-------- INPUT DATA --------

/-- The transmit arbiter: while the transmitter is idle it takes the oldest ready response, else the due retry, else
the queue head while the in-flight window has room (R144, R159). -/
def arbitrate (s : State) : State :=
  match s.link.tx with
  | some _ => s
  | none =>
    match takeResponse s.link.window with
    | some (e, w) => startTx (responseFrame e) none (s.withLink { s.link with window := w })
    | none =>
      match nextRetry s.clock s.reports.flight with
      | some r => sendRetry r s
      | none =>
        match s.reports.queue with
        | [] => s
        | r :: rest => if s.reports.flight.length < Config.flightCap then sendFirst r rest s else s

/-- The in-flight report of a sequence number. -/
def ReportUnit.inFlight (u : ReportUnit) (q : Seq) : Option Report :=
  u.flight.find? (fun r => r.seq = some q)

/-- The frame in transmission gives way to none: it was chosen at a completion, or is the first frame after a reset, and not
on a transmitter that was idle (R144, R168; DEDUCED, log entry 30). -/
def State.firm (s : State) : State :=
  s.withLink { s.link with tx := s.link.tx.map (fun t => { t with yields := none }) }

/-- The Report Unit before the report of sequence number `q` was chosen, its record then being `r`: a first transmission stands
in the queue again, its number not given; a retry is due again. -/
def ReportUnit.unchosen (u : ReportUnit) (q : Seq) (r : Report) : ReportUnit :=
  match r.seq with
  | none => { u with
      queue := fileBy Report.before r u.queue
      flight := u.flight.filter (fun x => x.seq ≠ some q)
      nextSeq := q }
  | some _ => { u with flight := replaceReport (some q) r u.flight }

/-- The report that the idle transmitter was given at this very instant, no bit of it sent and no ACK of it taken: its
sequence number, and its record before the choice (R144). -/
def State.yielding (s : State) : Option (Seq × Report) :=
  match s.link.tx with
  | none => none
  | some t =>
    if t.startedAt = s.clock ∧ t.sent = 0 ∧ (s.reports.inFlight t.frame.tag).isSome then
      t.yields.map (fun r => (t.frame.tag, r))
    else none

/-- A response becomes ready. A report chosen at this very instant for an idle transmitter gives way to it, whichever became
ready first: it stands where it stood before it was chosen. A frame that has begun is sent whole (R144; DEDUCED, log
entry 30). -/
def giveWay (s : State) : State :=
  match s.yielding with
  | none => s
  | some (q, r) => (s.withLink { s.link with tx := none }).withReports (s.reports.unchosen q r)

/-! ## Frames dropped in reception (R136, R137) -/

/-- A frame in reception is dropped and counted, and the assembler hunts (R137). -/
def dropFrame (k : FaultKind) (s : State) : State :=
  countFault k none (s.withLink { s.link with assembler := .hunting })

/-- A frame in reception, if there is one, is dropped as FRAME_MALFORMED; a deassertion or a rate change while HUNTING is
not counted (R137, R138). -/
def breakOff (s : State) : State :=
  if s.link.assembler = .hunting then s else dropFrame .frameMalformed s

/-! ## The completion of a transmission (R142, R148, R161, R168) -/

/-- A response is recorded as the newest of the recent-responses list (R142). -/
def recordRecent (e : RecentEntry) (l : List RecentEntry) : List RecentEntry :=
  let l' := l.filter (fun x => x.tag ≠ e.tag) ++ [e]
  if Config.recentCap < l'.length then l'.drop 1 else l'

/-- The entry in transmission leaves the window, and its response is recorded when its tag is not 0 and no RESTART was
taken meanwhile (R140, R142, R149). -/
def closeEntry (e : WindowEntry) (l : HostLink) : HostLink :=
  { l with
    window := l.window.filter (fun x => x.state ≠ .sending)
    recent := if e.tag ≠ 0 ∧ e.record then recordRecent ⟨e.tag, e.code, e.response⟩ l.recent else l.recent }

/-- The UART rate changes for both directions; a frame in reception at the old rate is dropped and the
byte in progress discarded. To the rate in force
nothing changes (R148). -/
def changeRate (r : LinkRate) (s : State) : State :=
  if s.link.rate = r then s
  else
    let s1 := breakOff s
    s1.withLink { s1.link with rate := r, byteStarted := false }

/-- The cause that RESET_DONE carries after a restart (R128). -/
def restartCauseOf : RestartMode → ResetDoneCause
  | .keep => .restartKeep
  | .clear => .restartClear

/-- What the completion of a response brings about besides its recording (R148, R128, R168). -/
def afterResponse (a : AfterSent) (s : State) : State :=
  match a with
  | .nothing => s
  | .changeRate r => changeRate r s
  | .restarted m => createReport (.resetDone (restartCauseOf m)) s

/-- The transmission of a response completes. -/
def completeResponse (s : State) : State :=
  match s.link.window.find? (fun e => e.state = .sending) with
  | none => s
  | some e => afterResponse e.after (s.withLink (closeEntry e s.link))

--------

Would you please repeat exactly the lines above, starting at the line with "none => none" and stopping at the line with "def giveWay (s", both included?

  | none => none
  | some t =>
    if t.startedAt = s.clock ∧ t.sent = 0 ∧ (s.reports.inFlight t.frame.tag).isSome then
      t.yields.map (fun r => (t.frame.tag, r))
    else none

/-- A response becomes ready. A report chosen at this very instant for an idle transmitter gives way to it, whichever became
ready first: it stands where it stood before it was chosen. A frame that has begun is sent whole (R144; DEDUCED, log
entry 30). -/
def giveWay (s : State) : State :=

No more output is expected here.